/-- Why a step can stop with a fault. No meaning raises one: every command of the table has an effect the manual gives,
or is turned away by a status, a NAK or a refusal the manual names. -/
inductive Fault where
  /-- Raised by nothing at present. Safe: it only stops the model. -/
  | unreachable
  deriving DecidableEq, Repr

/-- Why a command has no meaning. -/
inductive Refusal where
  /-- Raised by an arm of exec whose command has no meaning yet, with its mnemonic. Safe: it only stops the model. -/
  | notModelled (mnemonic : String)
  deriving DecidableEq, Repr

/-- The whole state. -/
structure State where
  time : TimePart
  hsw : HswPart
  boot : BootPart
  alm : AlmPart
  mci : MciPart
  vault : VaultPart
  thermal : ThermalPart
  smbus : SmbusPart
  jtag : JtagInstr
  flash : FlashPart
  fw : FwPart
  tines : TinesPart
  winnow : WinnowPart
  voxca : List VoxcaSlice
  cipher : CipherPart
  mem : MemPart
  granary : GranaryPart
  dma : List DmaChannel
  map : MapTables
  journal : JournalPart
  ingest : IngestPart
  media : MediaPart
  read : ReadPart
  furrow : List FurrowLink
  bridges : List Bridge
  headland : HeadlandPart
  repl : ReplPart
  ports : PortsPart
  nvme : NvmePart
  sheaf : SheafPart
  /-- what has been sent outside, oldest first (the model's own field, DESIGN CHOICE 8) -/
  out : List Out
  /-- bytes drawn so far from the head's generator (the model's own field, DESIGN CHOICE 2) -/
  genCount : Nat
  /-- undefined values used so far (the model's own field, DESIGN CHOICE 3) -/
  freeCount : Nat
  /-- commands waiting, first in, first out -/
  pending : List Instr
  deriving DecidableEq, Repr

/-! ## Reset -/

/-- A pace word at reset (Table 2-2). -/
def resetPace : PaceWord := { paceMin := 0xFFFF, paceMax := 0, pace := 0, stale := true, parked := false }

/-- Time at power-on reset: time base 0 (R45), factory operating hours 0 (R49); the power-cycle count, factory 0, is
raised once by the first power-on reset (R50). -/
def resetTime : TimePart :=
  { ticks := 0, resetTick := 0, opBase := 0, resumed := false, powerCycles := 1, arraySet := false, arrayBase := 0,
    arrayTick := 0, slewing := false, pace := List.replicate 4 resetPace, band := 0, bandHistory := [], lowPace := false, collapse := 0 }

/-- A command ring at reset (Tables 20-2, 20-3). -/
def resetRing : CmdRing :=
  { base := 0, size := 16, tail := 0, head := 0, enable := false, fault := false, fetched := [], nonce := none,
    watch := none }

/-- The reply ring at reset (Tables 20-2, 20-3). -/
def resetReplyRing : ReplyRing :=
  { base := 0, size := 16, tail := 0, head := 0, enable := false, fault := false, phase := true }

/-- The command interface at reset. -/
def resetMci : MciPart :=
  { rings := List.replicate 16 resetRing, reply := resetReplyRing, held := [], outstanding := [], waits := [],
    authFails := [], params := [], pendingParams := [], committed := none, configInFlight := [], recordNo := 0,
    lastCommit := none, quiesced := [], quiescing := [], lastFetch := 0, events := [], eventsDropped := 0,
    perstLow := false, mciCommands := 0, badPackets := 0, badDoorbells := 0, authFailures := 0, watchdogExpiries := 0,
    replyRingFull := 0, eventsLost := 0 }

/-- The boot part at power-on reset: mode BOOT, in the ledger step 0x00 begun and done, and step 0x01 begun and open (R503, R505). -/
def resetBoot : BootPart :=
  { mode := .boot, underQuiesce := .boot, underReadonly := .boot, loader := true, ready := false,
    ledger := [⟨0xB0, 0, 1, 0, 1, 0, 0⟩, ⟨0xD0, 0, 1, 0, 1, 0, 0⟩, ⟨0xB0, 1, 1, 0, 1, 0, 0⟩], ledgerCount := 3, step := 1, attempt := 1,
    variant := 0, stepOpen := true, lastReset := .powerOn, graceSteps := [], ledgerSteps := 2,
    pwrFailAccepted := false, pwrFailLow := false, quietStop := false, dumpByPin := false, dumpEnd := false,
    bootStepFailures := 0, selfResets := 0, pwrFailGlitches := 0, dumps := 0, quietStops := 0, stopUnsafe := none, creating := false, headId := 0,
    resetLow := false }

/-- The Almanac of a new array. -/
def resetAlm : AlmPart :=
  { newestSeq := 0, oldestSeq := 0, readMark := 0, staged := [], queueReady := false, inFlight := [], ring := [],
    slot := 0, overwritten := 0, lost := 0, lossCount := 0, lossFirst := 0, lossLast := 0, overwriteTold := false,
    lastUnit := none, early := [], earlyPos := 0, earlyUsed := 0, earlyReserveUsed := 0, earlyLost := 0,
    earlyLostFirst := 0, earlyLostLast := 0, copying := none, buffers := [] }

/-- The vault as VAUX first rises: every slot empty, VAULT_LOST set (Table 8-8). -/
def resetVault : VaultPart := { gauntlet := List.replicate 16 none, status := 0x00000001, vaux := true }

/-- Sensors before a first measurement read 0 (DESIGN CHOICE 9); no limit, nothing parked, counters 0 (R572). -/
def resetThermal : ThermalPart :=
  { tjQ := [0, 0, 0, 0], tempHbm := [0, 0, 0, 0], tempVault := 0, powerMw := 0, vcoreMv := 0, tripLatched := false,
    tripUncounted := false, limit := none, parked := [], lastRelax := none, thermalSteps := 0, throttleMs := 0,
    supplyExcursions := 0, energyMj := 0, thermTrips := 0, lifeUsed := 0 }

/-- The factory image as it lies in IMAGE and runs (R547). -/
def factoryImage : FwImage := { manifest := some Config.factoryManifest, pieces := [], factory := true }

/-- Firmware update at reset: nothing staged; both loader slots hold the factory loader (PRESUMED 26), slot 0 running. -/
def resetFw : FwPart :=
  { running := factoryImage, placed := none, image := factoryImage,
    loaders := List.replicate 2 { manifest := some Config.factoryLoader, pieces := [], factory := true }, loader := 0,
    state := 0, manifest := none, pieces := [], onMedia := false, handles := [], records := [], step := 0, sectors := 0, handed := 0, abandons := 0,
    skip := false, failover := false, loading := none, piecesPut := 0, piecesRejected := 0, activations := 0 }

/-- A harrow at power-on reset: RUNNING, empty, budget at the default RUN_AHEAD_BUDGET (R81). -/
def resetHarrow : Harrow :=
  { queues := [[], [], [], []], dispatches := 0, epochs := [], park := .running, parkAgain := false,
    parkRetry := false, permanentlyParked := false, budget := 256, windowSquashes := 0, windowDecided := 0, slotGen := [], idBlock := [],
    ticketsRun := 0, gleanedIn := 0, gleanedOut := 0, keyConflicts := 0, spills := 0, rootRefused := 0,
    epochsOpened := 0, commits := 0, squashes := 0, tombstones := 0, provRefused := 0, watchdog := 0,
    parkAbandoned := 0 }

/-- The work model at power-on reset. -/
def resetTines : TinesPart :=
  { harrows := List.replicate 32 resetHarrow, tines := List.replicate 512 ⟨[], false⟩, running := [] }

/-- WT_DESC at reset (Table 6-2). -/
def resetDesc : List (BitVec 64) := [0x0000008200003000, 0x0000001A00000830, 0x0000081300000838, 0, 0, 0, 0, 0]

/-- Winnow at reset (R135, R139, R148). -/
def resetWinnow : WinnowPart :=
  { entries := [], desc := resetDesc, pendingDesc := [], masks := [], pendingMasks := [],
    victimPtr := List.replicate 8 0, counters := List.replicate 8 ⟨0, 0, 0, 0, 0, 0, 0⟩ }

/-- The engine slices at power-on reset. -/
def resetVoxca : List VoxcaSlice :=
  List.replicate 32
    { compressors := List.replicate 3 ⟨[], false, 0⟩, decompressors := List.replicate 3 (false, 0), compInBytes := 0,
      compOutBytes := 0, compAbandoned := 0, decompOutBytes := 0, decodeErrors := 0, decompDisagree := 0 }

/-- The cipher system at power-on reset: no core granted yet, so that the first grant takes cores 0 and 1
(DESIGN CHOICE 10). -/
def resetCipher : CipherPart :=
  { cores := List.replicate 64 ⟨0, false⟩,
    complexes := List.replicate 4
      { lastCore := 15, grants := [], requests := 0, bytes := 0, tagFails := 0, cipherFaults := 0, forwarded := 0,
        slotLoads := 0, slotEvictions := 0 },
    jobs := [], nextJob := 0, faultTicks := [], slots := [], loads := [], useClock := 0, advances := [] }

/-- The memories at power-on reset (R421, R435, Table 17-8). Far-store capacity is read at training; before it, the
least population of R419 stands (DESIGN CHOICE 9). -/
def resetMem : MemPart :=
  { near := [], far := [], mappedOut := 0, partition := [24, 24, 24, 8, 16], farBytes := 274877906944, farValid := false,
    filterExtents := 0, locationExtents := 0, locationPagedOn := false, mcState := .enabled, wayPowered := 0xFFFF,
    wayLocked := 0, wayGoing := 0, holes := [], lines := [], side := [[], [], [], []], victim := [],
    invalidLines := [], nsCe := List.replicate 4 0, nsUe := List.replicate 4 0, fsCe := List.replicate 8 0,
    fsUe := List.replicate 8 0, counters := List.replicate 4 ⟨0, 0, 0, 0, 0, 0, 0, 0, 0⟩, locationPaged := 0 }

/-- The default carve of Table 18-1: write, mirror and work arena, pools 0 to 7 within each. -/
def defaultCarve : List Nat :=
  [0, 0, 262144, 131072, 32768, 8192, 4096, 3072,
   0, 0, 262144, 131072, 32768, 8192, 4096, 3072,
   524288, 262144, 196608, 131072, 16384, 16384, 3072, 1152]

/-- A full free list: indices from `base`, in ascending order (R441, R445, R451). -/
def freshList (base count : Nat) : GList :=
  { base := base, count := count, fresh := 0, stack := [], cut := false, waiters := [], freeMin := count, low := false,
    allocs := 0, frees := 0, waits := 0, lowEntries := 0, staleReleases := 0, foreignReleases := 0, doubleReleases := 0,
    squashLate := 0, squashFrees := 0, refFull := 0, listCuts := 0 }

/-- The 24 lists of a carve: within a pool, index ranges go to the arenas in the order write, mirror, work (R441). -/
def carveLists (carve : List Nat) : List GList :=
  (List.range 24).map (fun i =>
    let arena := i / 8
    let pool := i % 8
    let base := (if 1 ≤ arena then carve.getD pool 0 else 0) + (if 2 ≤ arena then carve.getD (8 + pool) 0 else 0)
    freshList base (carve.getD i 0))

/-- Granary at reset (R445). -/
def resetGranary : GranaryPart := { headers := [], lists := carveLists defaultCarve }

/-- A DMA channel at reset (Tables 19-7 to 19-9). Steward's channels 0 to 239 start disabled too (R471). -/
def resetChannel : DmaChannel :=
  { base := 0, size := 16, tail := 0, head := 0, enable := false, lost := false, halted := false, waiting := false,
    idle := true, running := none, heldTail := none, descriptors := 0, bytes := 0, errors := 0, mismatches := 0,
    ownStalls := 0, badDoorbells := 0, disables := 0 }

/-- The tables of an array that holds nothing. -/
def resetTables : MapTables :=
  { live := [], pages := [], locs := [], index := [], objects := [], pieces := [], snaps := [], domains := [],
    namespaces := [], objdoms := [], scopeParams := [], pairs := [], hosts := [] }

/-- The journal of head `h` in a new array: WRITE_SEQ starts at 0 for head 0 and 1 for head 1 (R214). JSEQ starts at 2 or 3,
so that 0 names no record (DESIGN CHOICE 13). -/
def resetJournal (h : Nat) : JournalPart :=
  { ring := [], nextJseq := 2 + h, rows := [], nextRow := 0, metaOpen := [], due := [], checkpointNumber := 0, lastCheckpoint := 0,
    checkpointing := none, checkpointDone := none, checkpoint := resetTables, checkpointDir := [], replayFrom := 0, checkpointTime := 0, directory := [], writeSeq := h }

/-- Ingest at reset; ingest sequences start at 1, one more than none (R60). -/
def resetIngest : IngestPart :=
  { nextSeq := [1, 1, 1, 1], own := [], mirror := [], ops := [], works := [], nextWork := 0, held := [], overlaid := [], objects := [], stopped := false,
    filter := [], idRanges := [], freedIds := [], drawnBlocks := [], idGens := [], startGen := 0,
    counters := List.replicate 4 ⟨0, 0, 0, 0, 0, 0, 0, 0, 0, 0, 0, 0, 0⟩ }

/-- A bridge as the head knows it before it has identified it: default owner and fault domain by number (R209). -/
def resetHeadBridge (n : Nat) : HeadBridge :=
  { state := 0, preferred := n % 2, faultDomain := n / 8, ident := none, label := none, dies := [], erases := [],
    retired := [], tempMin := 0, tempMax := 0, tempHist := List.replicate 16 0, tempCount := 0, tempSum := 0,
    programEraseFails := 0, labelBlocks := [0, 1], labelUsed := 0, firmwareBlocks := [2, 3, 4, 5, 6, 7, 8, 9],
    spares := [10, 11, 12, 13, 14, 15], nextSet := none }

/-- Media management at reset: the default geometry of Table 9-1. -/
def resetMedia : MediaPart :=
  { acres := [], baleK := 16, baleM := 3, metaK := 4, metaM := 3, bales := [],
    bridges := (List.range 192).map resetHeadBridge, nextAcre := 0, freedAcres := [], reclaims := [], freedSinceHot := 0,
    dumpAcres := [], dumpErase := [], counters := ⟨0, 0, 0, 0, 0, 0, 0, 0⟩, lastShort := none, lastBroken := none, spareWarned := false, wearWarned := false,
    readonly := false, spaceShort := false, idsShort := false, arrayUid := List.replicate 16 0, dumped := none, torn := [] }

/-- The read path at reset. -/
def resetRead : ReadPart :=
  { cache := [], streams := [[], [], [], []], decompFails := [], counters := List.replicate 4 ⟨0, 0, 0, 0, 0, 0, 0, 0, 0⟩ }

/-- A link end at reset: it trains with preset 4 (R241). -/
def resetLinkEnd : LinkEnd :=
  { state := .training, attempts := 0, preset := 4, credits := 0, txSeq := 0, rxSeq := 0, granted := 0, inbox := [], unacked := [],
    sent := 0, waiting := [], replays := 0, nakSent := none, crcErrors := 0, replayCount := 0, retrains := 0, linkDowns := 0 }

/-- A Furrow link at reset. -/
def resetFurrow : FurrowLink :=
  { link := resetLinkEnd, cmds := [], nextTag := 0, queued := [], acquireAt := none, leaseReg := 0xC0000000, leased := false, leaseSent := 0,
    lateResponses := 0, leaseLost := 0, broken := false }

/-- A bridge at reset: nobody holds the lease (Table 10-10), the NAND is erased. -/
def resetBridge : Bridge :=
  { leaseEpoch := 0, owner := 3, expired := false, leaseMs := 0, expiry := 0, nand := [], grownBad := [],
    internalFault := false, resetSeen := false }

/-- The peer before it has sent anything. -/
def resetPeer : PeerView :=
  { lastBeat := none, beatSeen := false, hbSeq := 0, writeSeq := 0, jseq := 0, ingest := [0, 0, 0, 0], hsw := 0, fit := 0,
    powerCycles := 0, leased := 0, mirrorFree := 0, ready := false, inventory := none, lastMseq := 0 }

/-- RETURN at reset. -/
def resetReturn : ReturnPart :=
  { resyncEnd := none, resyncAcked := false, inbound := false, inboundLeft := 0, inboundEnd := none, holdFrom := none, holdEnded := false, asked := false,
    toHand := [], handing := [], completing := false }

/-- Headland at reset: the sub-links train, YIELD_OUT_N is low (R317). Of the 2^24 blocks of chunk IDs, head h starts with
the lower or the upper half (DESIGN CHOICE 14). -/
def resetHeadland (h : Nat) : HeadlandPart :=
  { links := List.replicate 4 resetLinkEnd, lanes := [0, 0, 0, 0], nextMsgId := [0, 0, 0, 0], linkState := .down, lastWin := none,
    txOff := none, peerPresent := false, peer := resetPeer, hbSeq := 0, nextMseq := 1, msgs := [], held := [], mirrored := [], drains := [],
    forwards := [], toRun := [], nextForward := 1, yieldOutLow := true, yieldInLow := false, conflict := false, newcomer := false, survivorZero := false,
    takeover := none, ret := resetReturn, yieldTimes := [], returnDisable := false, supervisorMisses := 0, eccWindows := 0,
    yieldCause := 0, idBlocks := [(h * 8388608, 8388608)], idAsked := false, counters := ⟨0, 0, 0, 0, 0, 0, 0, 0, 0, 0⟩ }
------
● **THE TASK**
Would you retype the lines above from the one with "inductive Fault where" down to the one with "inductive Refusal where", word for word, both ends included and no other lines?

● **SOLUTION TO THE PROBLEM**
inductive Fault where
  /-- Raised by nothing at present. Safe: it only stops the model. -/
  | unreachable
  deriving DecidableEq, Repr

/-- Why a command has no meaning. -/
inductive Refusal where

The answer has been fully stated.